Given the above lists, you may start at any valid node id (e.g. a value not equal to -1 in the first array), and then “walk” in any direction you choose along the tree until you hit a value of -1, meaning that you cannot proceed any further.
Note
The trees generated by msprime.sim_ancestry
are bifurcating, which is a consequence of simulating from the Kingman
coalescent. In forward-time simulations, it is not uncommon to have more than two descendants of a node. When that
happens, left_child and right_child refer to the left-most and right-most children, respectively. Thus, to “walk”
along the descendants of a node, you proceed to left_child, and then march along right_sib until a value of -1 is
seen. This “walking” method is the same as what you would do for a bifurcating tree, but I want to point out that
counting the number of immediate descendants of a node requires counting the number of steps that the walk requires,
and that it may be longer than two steps.
The last five arrays show above correspond to the following attributes of fwdpy11.TreeIterator
:
The key to efficiency is how these linked lists are updated as you move from tree \(i\) to tree \(i+1\).

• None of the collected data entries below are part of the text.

-- ==== Sys2Proof/Certificates/Slice0/Obligations.lean ====
section
/-! DEFINITION. The statements for the provers. A clause marked "D<n>" rests on a decision the spec took where its source is
silent (92_eei_decisions.md), which is a rule of the spec all the same; a clause marked "log <n>" rests on this model's own
choice. Opcode bytes are written by name (`opcAdd`), as the spec's rules write them, where the number does not matter. Where a statement gives the byte of an instruction's encoding as a number, it is the number the
instruction's rule and spec/opcode_table.json print; eleven of the fourteen are the spec's general knowledge (R67, D1; log 1). -/

open Sys2Proof Sys2Proof.Machine

/-! ## Encoding -/

/-- The fourteen opcode bytes, written out bit by bit from the tables of R66 and R67, decode to their instructions whatever
operand and lookahead bytes follow. Eleven of the bytes are the spec's general knowledge (R67, D1; log 1). -/
def Obligations.OpcodeBytesDecode : Prop :=
  ∀ a b : Byte,
    decode 0b10000010 a b = .ok (.ldi a b) ∧ decode 0b01000111 a b = .ok (.prn a) ∧
    decode 0b00000001 a b = .ok .hlt ∧ decode 0b01000101 a b = .ok (.push a) ∧
    decode 0b01000110 a b = .ok (.pop a) ∧ decode 0b01010000 a b = .ok (.call a) ∧
    decode 0b00010001 a b = .ok .ret ∧ decode 0b10100000 a b = .ok (.add a b) ∧
    decode 0b10100001 a b = .ok (.sub a b) ∧ decode 0b10100010 a b = .ok (.mul a b) ∧
    decode 0b10100011 a b = .ok (.div a b) ∧ decode 0b10101011 a b = .ok (.xor a b) ∧
    decode 0b10101100 a b = .ok (.shl a b) ∧ decode 0b10101101 a b = .ok (.shr a b)

/-- Every instruction's first byte gives its length and its path: `n + 1` bytes, `n` being bits 7:6 and at most 2, and bit 5
set exactly for the seven ALU instructions (R60, R61, R62, R68). -/
def Obligations.FirstByteGivesLengthAndPath : Prop :=
  ∀ i : Instr,
    (encode i).head? = some i.opcode ∧ (encode i).length = i.opcode.toNat / 64 + 1 ∧ i.opcode.toNat / 64 ≤ 2 ∧
    operandCount i.opcode = i.opcode.toNat / 64 ∧
    (i.opcode.toNat / 32 % 2 = 1 ↔
      ∃ a b, i ∈ [Instr.add a b, .sub a b, .mul a b, .div a b, .xor a b, .shl a b, .shr a b])

/-- Decoding and encoding agree in both directions, for every instruction and every operand byte: three fetched bytes decode to
`i` exactly when they begin with the encoding of `i` (R60 to R68, R71). -/
def Obligations.DecodeExactlyEncodings : Prop :=
  ∀ (i : Instr) (ir a b : Byte), decode ir a b = .ok i ↔ encode i <+: [ir, a, b]

/-- Every undefined byte is rejected under the name its bit 5 gives, whatever the operand bytes, and no defined byte is (R68 to
R70, R83; the two reasons are D17, the defined bytes D1). -/
def Obligations.UndefinedBytesRejectedByBitFive : Prop :=
  ∀ ir a b : Byte,
    (aluFlag ir = true ↔ ir.toNat / 32 % 2 = 1) ∧
    (decode ir a b = .error (.unsupportedOperation ir) ↔
      ir.toNat / 32 % 2 = 1 ∧ ir.toNat ∉ [0xA0, 0xA1, 0xA2, 0xA3, 0xAB, 0xAC, 0xAD]) ∧
    (decode ir a b = .error (.unknownOpcode ir) ↔
      ir.toNat / 32 % 2 = 0 ∧ ir.toNat ∉ [0x01, 0x11, 0x45, 0x46, 0x47, 0x50, 0x82])

/-- The lookahead bytes beyond the operand count do not reach the decoded instruction (R82, R86, R71). -/
def Obligations.UnusedLookaheadIgnored : Prop :=
  ∀ ir a b a' b' : Byte,
    (operandCount ir ≤ 1 → decode ir a b = decode ir a b') ∧
    (operandCount ir = 0 → decode ir a b = decode ir a' b')

/-! ## The step -/

/-- A running machine whose three fetch addresses lie in memory runs the instruction its bytes decode to; the step adds nothing
around it, the meaning writes the program counter (R81, R82). -/
def Obligations.StepRunsDecodedInstruction : Prop :=
  ∀ (s : State) (i : Instr), s.CanFetch →
    decode (s.mem.read s.pc.toNat) (s.mem.read (s.pc.toNat + 1)) (s.mem.read (s.pc.toNat + 2)) = .ok i →
    step s = exec i s

/-- A fetch with `pc` of 254 or more faults with address 256 before decoding, whatever bytes lie there (R82, R151; D4). -/
def Obligations.FetchPastTopFaults : Prop :=
  ∀ s : State, s.status = .running → 254 ≤ s.pc.toNat →
    step s = .next { s with status := .faulted (.outOfBounds .mem 256) }

/-- An undefined byte at the program counter faults before its operand bytes matter and changes nothing but the status: bit 5 set,
`UnsupportedOperation(ir, pc)`; bit 5 clear, `UnknownOpcode(ir, pc)`, the zero byte among them (R69, R70, R87, R110; D17). -/
def Obligations.UndefinedByteFaults : Prop :=
  ∀ s : State, s.CanFetch →
    (s.irByte.toNat / 32 % 2 = 1 → s.irByte.toNat ∉ [0xA0, 0xA1, 0xA2, 0xA3, 0xAB, 0xAC, 0xAD] →
      step s = .next { s with status := .faulted (.unsupportedOperation s.irByte s.pc) }) ∧
    (s.irByte.toNat / 32 % 2 = 0 → s.irByte.toNat ∉ [0x01, 0x11, 0x45, 0x46, 0x47, 0x50, 0x82] →
      step s = .next { s with status := .faulted (.unknownOpcode s.irByte s.pc) })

Given an approprate set of indexes, these lists are only updated at the positions that differ between the two trees. In practice, adjacent trees are highly-correlated, meaning that very few values need updating. The construction of these indexes is described immediatlely above the description of “Algorithm T” in the Kelleher et al. (2016) paper describing msprime.
The building of those indexes is a key determinant of performance for algorithms on tree sequences. Fortunately, you don’t need to worry about that, as that machinery is hidden in the internals of fwdpp (and tskit).